◆ INPUT FOR THIS TASK
================================

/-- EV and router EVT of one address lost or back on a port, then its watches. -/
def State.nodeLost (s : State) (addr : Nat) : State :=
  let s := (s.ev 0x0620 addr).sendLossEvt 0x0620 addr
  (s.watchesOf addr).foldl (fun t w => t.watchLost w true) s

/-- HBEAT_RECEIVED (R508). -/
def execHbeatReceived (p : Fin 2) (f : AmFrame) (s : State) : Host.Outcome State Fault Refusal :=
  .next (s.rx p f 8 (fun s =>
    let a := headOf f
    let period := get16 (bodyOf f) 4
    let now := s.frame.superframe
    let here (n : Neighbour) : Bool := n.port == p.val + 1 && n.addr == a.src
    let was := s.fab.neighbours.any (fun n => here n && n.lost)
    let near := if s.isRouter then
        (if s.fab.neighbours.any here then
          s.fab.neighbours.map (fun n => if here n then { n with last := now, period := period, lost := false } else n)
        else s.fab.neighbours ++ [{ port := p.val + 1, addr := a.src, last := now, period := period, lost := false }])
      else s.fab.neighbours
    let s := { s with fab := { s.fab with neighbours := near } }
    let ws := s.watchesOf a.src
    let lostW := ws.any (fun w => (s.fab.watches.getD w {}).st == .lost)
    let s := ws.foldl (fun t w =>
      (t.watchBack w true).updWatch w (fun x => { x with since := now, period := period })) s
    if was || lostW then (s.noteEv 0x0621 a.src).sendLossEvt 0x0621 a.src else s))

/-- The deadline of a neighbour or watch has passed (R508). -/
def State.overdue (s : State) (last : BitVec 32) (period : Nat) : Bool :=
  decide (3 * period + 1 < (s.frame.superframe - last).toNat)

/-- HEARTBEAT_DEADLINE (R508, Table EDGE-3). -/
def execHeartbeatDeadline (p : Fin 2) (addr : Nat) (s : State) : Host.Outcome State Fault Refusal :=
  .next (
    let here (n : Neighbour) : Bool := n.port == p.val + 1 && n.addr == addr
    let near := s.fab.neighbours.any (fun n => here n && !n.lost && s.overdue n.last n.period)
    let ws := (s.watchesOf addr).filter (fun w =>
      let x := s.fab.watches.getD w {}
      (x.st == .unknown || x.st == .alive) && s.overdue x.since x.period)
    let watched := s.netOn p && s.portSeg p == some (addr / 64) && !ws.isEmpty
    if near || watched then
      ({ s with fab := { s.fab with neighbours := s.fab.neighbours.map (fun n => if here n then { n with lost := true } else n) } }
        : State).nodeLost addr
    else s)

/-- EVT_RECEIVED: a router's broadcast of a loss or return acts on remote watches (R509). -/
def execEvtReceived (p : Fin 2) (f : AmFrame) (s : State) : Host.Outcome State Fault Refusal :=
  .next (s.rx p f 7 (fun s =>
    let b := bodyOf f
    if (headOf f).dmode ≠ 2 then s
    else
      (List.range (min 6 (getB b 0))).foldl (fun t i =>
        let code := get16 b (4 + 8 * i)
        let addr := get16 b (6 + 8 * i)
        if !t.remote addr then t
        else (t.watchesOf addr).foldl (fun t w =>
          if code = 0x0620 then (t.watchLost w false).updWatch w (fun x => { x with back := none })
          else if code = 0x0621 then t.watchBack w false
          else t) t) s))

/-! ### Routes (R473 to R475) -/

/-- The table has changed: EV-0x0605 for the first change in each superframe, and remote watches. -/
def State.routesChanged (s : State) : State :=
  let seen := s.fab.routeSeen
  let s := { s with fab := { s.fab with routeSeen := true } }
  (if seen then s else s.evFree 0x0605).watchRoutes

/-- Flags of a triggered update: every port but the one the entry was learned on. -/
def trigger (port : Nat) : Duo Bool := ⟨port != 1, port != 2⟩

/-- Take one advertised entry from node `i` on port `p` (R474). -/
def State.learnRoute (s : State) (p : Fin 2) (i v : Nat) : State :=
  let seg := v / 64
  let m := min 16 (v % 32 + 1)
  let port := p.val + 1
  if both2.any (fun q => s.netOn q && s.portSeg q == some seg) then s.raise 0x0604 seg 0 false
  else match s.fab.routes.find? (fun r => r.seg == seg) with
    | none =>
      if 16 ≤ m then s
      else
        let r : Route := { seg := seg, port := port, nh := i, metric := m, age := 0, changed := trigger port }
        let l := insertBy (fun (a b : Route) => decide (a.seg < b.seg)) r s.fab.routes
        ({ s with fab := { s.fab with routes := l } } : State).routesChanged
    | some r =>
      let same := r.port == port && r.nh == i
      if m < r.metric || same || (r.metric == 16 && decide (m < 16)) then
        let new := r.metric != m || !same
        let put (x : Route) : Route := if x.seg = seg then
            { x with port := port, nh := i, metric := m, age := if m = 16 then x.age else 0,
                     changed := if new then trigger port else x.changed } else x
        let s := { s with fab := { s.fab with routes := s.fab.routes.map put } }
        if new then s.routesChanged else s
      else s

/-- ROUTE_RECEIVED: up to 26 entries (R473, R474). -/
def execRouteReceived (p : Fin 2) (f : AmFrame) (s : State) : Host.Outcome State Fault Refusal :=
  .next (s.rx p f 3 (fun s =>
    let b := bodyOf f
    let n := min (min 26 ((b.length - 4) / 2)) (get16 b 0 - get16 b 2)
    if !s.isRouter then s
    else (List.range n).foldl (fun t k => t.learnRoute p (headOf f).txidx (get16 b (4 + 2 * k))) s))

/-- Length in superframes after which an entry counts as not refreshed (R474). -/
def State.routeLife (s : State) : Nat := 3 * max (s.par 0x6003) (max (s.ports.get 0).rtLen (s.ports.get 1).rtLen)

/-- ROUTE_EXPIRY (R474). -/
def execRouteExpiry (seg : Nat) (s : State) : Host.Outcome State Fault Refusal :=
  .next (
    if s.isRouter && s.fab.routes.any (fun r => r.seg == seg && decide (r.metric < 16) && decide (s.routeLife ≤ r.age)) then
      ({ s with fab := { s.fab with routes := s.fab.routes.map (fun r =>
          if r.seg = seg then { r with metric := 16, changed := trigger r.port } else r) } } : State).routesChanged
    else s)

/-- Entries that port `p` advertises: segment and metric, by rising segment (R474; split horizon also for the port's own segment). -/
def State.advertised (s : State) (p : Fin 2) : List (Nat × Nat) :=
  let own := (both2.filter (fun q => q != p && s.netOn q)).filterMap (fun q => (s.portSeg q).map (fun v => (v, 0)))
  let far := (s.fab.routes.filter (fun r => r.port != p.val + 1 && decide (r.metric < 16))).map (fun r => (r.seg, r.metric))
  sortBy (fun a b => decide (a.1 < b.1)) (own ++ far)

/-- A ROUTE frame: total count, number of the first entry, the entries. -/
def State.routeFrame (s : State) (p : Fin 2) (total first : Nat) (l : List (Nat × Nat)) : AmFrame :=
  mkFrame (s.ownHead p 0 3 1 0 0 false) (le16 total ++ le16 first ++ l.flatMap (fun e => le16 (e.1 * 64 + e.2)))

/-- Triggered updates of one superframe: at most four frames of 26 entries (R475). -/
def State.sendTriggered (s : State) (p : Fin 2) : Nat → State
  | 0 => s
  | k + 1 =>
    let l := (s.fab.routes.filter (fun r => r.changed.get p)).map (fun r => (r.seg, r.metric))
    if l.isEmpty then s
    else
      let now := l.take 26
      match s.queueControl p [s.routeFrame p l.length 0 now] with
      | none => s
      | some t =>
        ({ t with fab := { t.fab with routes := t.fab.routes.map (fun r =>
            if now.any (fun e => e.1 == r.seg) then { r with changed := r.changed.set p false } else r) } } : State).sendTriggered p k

================================

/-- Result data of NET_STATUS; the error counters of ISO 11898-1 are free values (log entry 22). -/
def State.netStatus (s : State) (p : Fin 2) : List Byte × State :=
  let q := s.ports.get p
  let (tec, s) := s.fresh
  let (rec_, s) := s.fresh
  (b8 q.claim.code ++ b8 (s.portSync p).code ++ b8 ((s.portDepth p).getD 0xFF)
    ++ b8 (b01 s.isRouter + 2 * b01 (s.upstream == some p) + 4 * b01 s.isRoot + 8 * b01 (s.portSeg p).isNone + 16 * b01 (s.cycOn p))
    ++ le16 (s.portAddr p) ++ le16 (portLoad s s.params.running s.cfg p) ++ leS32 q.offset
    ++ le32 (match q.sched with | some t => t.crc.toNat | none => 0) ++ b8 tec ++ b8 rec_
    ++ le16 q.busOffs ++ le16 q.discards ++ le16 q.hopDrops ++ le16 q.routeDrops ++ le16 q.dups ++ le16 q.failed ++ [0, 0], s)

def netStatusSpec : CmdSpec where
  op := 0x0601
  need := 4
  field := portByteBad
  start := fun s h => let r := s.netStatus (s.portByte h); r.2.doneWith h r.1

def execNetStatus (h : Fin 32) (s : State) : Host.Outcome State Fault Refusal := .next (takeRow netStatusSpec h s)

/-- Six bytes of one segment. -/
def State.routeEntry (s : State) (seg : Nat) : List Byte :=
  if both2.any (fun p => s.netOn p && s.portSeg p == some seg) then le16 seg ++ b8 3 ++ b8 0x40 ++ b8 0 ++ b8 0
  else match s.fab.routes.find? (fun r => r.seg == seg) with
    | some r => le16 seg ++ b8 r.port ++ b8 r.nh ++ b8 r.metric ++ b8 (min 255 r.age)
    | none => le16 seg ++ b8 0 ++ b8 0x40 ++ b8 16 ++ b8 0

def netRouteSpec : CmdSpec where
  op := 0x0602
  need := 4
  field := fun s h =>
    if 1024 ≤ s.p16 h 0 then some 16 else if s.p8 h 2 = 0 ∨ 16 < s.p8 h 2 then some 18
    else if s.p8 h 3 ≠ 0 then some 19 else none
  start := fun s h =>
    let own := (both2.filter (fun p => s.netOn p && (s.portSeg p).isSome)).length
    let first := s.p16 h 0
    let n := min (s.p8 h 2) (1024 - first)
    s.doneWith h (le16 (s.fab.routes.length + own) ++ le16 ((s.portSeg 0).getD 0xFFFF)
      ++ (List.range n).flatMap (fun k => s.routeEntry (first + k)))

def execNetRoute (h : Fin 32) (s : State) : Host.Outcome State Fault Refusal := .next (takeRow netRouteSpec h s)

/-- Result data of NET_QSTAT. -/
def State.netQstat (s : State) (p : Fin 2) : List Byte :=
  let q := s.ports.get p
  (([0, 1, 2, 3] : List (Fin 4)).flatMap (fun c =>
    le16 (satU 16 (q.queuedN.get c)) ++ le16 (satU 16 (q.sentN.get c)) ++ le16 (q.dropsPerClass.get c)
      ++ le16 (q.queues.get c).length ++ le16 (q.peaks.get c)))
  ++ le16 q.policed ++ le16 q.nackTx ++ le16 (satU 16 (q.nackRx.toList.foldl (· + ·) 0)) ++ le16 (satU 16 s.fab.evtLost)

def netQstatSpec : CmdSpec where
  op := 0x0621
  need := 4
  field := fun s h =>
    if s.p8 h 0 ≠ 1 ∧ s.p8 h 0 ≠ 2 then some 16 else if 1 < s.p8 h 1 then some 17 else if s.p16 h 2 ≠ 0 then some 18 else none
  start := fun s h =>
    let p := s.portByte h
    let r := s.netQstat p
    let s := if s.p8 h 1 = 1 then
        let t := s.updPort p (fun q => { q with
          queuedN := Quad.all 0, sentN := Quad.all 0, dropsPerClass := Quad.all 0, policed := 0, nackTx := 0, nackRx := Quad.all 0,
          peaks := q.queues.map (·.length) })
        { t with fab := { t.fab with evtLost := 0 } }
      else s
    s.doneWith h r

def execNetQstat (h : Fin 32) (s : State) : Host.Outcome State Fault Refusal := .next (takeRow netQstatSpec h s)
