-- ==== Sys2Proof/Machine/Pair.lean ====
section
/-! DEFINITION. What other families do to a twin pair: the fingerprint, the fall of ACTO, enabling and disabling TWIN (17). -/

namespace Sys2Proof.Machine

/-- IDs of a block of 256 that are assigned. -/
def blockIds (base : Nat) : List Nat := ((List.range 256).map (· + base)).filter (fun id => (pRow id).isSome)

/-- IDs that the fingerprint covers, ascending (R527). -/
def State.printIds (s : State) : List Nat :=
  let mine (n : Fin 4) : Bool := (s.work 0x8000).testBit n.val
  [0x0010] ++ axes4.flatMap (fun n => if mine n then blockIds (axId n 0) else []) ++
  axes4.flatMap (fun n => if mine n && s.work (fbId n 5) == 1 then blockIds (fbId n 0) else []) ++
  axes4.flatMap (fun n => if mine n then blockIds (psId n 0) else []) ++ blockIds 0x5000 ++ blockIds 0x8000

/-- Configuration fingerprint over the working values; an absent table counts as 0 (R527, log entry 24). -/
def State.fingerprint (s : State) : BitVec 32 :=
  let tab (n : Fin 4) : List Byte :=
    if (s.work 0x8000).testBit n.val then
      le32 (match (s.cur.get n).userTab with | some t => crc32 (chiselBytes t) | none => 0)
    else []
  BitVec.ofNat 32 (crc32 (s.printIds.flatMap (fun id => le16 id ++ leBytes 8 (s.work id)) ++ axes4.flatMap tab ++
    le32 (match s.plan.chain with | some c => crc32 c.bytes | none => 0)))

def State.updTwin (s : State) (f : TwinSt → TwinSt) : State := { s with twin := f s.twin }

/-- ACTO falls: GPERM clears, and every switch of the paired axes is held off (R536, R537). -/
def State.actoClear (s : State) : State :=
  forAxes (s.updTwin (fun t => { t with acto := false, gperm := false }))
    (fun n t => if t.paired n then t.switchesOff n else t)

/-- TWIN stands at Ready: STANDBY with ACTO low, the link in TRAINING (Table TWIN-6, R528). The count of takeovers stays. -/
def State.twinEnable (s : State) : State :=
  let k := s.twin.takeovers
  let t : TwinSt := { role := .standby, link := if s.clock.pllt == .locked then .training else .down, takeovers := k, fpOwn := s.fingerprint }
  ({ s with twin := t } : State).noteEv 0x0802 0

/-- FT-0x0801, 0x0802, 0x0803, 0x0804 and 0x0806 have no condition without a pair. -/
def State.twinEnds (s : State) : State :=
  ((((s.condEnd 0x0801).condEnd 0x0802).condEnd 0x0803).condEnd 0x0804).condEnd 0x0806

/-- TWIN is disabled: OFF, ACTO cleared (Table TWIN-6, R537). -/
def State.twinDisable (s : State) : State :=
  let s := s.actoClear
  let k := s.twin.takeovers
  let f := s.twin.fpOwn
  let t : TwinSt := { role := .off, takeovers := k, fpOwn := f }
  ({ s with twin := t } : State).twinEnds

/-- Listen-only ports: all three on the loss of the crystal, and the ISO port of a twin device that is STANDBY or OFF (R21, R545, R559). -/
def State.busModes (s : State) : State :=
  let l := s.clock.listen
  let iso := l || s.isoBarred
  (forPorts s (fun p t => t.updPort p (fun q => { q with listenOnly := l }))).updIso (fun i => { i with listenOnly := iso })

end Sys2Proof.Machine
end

================================

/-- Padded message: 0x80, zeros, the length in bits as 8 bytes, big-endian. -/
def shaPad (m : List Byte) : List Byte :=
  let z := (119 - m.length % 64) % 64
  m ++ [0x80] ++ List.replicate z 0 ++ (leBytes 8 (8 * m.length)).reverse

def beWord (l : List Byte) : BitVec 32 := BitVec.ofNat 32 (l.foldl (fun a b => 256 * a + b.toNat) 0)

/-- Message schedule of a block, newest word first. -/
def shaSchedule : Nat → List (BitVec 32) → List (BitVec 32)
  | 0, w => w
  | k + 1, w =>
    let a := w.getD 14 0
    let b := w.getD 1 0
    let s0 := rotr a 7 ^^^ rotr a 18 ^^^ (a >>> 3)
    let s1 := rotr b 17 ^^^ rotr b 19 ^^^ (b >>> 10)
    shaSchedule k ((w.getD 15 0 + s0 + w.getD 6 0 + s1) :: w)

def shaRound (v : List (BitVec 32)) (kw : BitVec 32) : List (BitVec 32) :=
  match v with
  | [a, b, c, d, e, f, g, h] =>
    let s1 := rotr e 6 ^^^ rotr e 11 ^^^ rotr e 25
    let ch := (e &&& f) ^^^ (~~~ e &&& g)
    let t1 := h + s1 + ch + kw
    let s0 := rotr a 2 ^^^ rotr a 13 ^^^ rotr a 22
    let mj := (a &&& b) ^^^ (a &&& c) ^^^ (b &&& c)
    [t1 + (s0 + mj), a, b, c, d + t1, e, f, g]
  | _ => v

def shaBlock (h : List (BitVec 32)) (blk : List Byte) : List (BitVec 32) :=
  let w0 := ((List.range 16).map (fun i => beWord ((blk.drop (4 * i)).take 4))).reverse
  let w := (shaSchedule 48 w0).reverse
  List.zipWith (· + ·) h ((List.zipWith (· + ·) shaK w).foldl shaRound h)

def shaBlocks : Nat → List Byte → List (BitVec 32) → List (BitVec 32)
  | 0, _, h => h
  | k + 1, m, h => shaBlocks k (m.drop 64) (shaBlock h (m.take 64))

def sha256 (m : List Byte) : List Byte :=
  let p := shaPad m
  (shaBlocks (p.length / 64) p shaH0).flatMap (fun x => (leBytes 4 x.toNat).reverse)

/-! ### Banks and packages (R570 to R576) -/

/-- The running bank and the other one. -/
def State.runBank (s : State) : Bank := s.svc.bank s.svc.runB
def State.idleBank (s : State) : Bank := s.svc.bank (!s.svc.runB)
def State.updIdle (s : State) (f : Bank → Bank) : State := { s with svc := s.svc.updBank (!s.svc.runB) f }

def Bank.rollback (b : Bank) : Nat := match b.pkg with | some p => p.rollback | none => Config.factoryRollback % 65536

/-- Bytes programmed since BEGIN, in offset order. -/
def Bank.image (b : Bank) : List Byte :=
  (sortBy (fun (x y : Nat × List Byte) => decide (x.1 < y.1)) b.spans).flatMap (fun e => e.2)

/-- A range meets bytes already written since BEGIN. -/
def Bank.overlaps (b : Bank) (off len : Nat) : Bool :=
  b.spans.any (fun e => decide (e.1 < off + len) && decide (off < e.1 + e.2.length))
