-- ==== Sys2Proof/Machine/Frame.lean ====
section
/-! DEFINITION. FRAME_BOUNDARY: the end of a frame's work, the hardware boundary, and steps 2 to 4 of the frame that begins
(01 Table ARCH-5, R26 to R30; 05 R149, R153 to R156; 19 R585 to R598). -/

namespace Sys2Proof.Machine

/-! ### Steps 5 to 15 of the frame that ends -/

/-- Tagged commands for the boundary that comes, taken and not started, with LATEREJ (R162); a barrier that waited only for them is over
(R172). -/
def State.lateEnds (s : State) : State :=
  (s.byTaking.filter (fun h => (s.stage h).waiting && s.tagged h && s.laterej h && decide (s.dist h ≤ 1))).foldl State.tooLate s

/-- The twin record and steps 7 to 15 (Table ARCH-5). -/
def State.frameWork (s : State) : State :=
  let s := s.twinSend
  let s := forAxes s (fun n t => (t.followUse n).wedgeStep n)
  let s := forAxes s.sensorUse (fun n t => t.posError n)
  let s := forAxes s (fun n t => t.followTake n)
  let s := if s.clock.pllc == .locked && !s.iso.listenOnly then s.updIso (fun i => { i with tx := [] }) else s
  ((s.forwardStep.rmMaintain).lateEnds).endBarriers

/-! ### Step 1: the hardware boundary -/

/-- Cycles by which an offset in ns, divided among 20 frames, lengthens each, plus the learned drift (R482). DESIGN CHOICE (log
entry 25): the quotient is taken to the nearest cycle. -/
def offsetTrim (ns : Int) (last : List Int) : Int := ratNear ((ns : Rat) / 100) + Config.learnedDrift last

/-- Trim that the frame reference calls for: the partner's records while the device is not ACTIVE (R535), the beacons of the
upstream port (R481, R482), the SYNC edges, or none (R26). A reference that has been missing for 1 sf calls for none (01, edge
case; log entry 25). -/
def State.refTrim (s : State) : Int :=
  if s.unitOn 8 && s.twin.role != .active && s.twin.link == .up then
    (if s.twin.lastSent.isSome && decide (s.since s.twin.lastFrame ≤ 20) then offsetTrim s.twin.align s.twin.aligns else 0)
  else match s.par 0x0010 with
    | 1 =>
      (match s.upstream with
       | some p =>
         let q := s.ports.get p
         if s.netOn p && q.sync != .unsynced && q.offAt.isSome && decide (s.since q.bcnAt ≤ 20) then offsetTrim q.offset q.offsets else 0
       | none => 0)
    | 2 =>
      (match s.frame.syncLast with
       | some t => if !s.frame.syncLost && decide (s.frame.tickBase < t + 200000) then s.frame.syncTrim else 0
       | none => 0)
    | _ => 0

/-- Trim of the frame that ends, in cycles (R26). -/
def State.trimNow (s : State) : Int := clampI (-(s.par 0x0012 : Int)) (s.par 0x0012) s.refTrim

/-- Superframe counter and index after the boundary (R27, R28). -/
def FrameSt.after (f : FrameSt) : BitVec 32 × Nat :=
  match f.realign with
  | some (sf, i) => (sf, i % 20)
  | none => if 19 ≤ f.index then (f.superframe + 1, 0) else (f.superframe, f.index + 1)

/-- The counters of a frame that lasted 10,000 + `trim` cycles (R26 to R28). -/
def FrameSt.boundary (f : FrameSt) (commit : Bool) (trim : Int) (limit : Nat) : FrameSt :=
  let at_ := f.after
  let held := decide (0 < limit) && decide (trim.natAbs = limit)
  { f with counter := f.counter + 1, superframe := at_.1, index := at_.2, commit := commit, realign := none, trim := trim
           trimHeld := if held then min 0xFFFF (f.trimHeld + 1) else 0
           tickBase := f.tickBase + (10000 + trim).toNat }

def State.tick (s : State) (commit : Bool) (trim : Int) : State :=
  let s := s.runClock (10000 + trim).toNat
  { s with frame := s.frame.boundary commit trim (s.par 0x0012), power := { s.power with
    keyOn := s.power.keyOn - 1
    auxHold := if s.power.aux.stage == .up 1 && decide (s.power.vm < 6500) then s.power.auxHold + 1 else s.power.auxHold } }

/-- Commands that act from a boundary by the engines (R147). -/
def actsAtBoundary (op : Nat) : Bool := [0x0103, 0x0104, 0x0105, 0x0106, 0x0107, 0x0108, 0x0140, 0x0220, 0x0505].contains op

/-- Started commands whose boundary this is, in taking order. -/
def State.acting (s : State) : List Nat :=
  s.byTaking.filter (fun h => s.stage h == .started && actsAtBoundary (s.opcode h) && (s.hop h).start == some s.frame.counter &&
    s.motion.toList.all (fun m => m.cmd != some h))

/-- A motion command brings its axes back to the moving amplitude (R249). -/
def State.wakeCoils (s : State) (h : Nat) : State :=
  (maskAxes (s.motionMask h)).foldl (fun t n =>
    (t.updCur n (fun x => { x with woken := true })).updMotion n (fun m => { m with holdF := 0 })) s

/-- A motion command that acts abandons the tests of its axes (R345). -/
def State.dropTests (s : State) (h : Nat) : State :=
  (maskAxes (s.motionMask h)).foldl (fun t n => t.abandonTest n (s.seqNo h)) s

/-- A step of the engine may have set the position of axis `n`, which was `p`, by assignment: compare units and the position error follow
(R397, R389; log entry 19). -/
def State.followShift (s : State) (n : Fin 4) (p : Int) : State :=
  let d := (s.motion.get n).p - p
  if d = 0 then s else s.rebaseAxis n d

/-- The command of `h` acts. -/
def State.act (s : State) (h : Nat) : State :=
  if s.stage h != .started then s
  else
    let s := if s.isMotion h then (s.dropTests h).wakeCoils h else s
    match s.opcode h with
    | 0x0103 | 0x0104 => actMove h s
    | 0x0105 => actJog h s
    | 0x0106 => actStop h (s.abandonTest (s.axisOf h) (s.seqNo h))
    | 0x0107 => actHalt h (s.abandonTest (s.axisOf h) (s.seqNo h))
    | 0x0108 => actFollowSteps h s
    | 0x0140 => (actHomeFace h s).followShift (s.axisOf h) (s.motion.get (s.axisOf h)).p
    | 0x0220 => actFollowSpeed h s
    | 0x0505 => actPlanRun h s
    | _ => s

================================

◆ ASSIGNMENT
Above are the records; repeat exactly the lines from the one holding "of NET_QSTAT. -/" down to the one holding "def execNetQstat (h", end lines included.

◆ SOLUTION FOR THIS PROBLEM
/-- Result data of NET_QSTAT. -/
def State.netQstat (s : State) (p : Fin 2) : List Byte :=
  let q := s.ports.get p
  (([0, 1, 2, 3] : List (Fin 4)).flatMap (fun c =>
    le16 (satU 16 (q.queuedN.get c)) ++ le16 (satU 16 (q.sentN.get c)) ++ le16 (q.dropsPerClass.get c)
      ++ le16 (q.queues.get c).length ++ le16 (q.peaks.get c)))
  ++ le16 q.policed ++ le16 q.nackTx ++ le16 (satU 16 (q.nackRx.toList.foldl (· + ·) 0)) ++ le16 (satU 16 s.fab.evtLost)

def netQstatSpec : CmdSpec where
  op := 0x0621
  need := 4
  field := fun s h =>
    if s.p8 h 0 ≠ 1 ∧ s.p8 h 0 ≠ 2 then some 16 else if 1 < s.p8 h 1 then some 17 else if s.p16 h 2 ≠ 0 then some 18 else none
  start := fun s h =>
    let p := s.portByte h
    let r := s.netQstat p
    let s := if s.p8 h 1 = 1 then
        let t := s.updPort p (fun q => { q with
          queuedN := Quad.all 0, sentN := Quad.all 0, dropsPerClass := Quad.all 0, policed := 0, nackTx := 0, nackRx := Quad.all 0,
          peaks := q.queues.map (·.length) })
        { t with fab := { t.fab with evtLost := 0 } }
      else s
    s.doneWith h r

def execNetQstat (h : Fin 32) (s : State) : Host.Outcome State Fault Refusal := .next (takeRow netQstatSpec h s)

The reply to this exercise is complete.